━━ SUPPLIED DATA

-- ==== Sys2Proof/Decode.lean ====
section
/-! DEFINITION. Decoding and encoding of scalar words and lane words (R25 to R53 and each description), written from
the opcode maps R50 and R51 and the field tables. Parsing picks the fields of an assigned opcode; a word is accepted
when its type is one the instruction takes, its fields keep the rules of `Instr.wf`, and the bits the instruction does
not use are zero, that is, when the encoder makes exactly this word of the fields (R4, R52). -/

namespace Sys2Proof

/-- Why a word is no instruction, in the order of R52. -/
inductive Reject where
  /-- An unassigned opcode: ILLEGAL_INSTRUCTION. -/
  | unassigned
  /-- A type code the instruction does not accept: ILLEGAL_TYPE with the code as detail. -/
  | illegalType (code : BitVec 4)
  /-- Any other rule: ILLEGAL_INSTRUCTION. -/
  | illegal
  /-- Fewer bytes than the word has. -/
  | truncated
  deriving DecidableEq, Repr

/-- The words of an instruction: a scalar word or a lane word with the literal that follows it (R32, R42). -/
inductive Code where
  | scalar (w : W32) (lit : Option W32)
  | lane (w : Slot) (lit : Option Slot)
  deriving DecidableEq, Repr

/-! ### Scalar words -/

/-- An SA word (R30). -/
def wSA (op : BitVec 7) (d a b : BitVec 6) (fn : BitVec 7) : W32 := op ++ d ++ a ++ b ++ fn
/-- An SI word (R30). -/
def wSI (op : BitVec 7) (d a : BitVec 6) (imm : BitVec 13) : W32 := op ++ d ++ a ++ imm
/-- An SL word (R30). -/
def wSL (op : BitVec 7) (d : BitVec 6) (imm : BitVec 19) : W32 := op ++ d ++ imm
/-- An SB word (R30, R33). -/
def wSB (op : BitVec 7) (so : BitVec 13) (lo : BitVec 12) : W32 := op ++ so ++ lo

/-- The b field of an SA word (R32). -/
def SSrc.field : SSrc → BitVec 6
  | .reg r => r
  | .lit _ => 0
/-- Function bit 6 (R32). -/
def SSrc.bit : SSrc → BitVec 1
  | .reg _ => 0
  | .lit _ => 1
/-- The literal word that follows (R32). -/
def SSrc.word : SSrc → Option W32
  | .reg _ => none
  | .lit w => some w

/-- A register number of four bits in a six-bit field (R31). -/
def pad4 (r : BitVec 4) : BitVec 6 := (0 : BitVec 2) ++ r
/-- A condition register number in a six-bit field (R31). -/
def pad3 (r : BitVec 3) : BitVec 6 := (0 : BitVec 3) ++ r
/-- One bit. -/
def bit1 (b : Bool) : BitVec 1 := BitVec.ofBool b

/-- An SA word with source b and function bits 5 to 0 (R32). -/
def cSrc (op : BitVec 7) (d a : BitVec 6) (b : SSrc) (fn : BitVec 6) : Code := .scalar (wSA op d a b.field (b.bit ++ fn)) b.word
/-- An SA word without a literal. -/
def cSA (op : BitVec 7) (d a b : BitVec 6) (fn : BitVec 7) : Code := .scalar (wSA op d a b fn) none
/-- An SI word. -/
def cSI (op : BitVec 7) (d a : BitVec 6) (imm : BitVec 13) : Code := .scalar (wSI op d a imm) none
/-- An SL word. -/
def cSL (op : BitVec 7) (d : BitVec 6) (imm : BitVec 19) : Code := .scalar (wSL op d imm) none
/-- An SB word. -/
def cSB (op : BitVec 7) (so : BitVec 13) (lo : BitVec 12) : Code := .scalar (wSB op so lo) none
/-- The literal form of a branch: an SA word with function bit 6 set and both offsets in the literal (R34). -/
def cLong (op : BitVec 7) (a : BitVec 6) (fn : BitVec 6) (so lo : BitVec 16) : Code :=
  .scalar (wSA op 0 a 0 ((1 : BitVec 1) ++ fn)) (some (so ++ lo))

/-- The instruction of a scalar word's fields, with `lit` the word after it; none for an unassigned opcode (R50). -/
def parseScalar (w lit : W32) : Option Instr :=
  let d := w.extractLsb' 19 6
  let a := w.extractLsb' 13 6
  let b := w.extractLsb' 7 6
  let f0 := w.getLsbD 0
  let l := w.getLsbD 6
  let src : SSrc := if l then .lit lit else .reg b
  let i13 := w.extractLsb' 0 13
  let so := w.extractLsb' 12 13
  let lo := w.extractLsb' 0 12
  let lso := lit.extractLsb' 16 16
  let llo := lit.extractLsb' 0 16
  let a4 := w.extractLsb' 13 4
  let b4 := w.extractLsb' 7 4
  let d4 := w.extractLsb' 19 4
  match (w.extractLsb' 25 7).toNat with
  | 0x01 => some .nop
  | 0x02 => some (if d = 0 then .issue (w.extractLsb' 12 7) lo else .issueReg d (w.extractLsb' 12 7))
  | 0x03 => some (.lpc lo)
  | 0x04 => some (if l then .split a4 lso llo else .splitReg a4 b)
  | 0x05 => some (.join a4)
  | 0x08 => some (.br so lo)
  | 0x09 => some (.brLong lso llo)
  | 0x0A => some (.call so lo)
  | 0x0B => some (.callLong lso llo)
  | 0x0C => some .ret
  | 0x0D => some (.loop so lo)
  | 0x0E => some (.brm a4 (w.extractLsb' 0 2) lso llo)
  | 0x0F => some .exit
  | 0x10 | 0x11 | 0x12 | 0x13 | 0x14 | 0x15 | 0x16 | 0x17 => some (.brc (w.extractLsb' 25 3) so lo)
  | 0x18 => some (.bar a4 b4)
  | 0x19 => some (.arrive d a4 b4)
  | 0x1A => some (.bwait a4 b)
  | 0x1B => some (if f0 then .rolesigTake b else .rolesigPost (w.extractLsb' 13 2) b)
  | 0x1C => some (.trap i13)
  | 0x1D => some (if f0 then .tretSkip else .tret)
  | 0x1E => some (.haltd (w.extractLsb' 0 6))
  | 0x1F => some .yield
  | 0x20 => some (.sadd d a src)
  | 0x21 => some (.ssub d a src)
  | 0x22 => some (.smul d a src)
  | 0x23 => some (.smulh d a src)
  | 0x24 => some (.smulhn d a src)
  | 0x25 => some (.sdiv d a src)
  | 0x26 => some (.sdivn d a src)
  | 0x27 => some (.srem f0 d a src)
  | 0x28 => some (.sand d a src)
  | 0x29 => some (.sor d a src)
  | 0x2A => some (.sxor d a src)
  | 0x2B => some (.sshl d a src)
  | 0x2C => some (.sshr d a src)
  | 0x2D => some (.ssar d a src)
  | 0x2E => some (.smin d a src)
  | 0x2F => some (.smax d a src)
  | 0x30 => some (.sminn d a src)
  | 0x31 => some (.smaxn d a src)
  | 0x32 => some (.scmp (w.extractLsb' 0 4) (w.extractLsb' 19 3) a src)
  | 0x33 => some (.ssel d a src (w.extractLsb' 0 3))
  | 0x34 => some (.sbfe f0 d a src)
  | 0x35 => some (.spopc d a)
  | 0x36 => some (.sclz d a)
  | 0x37 => some (if f0 then .slitHi d a lit else .slit d lit)
  | 0x38 => some (.sli d (w.extractLsb' 0 19))
  | 0x39 => some (.saddi d a i13)
  | 0x3A => some (.sandi d a i13)
  | 0x3B => some (.sori d a i13)
  | 0x3C => some (.sxori d a i13)
  | 0x3D => some (.sshli d a (w.extractLsb' 0 6))
  | 0x3E => some (.sshri d a (w.extractLsb' 0 6))
  | 0x40 => some (.srd d lo)
  | 0x41 => some (.swr lo d)
  | 0x42 => some (if f0 then .timeCyc d else .time d)
  | 0x43 => some (.tagof d a (w.extractLsb' 0 8))
  | 0x44 => some (.reggrow d (w.getLsbD 9) (w.extractLsb' 0 9))
  | 0x45 => some (.regshrink d (w.extractLsb' 0 9))
  | 0x46 => some (.rotset (w.extractLsb' 0 7))
  | 0x48 => some (.propose (w.extractLsb' 5 8) (w.extractLsb' 0 4))
  | 0x49 => some .abandon
  | 0x4A => some (.pstat d (w.extractLsb' 0 2))
  | 0x4C => some (.mand d4 a4 b4)
  | 0x4D => some (.mor d4 a4 b4)
  | 0x4E => some (.mxor d4 a4 b4)
  | 0x4F => some (.mnot d4 a4)
  | 0x50 => some (.mpop d a4)
  | 0x51 => some (.mexec a4)
  | 0x54 => some (.sld d a (w.extractLsb' 10 3) (w.extractLsb' 0 10))
  | 0x55 => some (.sst d a (w.extractLsb' 10 3) (w.extractLsb' 0 10))
  | 0x56 => some (.sldk d a i13)
  | 0x57 => some (if f0 then .handoverOut a b else .handoverIn a b)
  | 0x58 => some (.wait a (w.extractLsb' 0 3))
  | 0x59 => some (.bankset d a (w.extractLsb' 0 2))
  | 0x5A => some (.fence (w.extractLsb' 3 2) (w.extractLsb' 0 3))
  | 0x5B => some (.cwait d a b (w.getLsbD 3) (w.extractLsb' 0 3))
  | 0x5C => some (.yjob d a)
  | 0x5D => some (.ystat d a f0)
  | 0x5E => some (if f0 then .deckQuery d else .deckFence)
  | 0x60 => some (.obres d a (w.getLsbD 3) (w.extractLsb' 0 3))
  | 0x61 => some (.obrel (w.extractLsb' 0 3))
  | 0x62 => some (.gang a)
  | 0x63 => some (if w.getLsbD 5 then .acczFree (w.extractLsb' 0 2) else .accz (w.extractLsb' 0 2) (w.extractLsb' 2 3))
  | 0x64 => some (.launch d a)
  | 0x65 => some (if f0 then .cidxRank d a else .cidx d a)
  | 0x68 => some (if f0 then .estrdCpl d else .estrd d a)
  | 0x69 => some (.estwait d a (w.extractLsb' 0 2))
  | 0x6A => some (if f0 then .eststatReset d a (w.extractLsb' 2 2) else .eststat d a)
  | 0x78 | 0x79 | 0x7A | 0x7B | 0x7C | 0x7D | 0x7E | 0x7F =>
    some (if w.extractLsb' 0 25 = 0 then .blazeTrap (w.extractLsb' 25 3) else .blaze (w.extractLsb' 25 3) so lo)
  | _ => none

━━━━

■ AIM OF THE TASK
In the listing above, locate the line containing "(.saddi d a i13)" and the line containing "(.srd d lo)". Extract those two lines and every line between them, exactly as written, and only those.

■ SOLUTION TO THE EXERCISE
  | 0x39 => some (.saddi d a i13)
  | 0x3A => some (.sandi d a i13)
  | 0x3B => some (.sori d a i13)
  | 0x3C => some (.sxori d a i13)
  | 0x3D => some (.sshli d a (w.extractLsb' 0 6))
  | 0x3E => some (.sshri d a (w.extractLsb' 0 6))
  | 0x40 => some (.srd d lo)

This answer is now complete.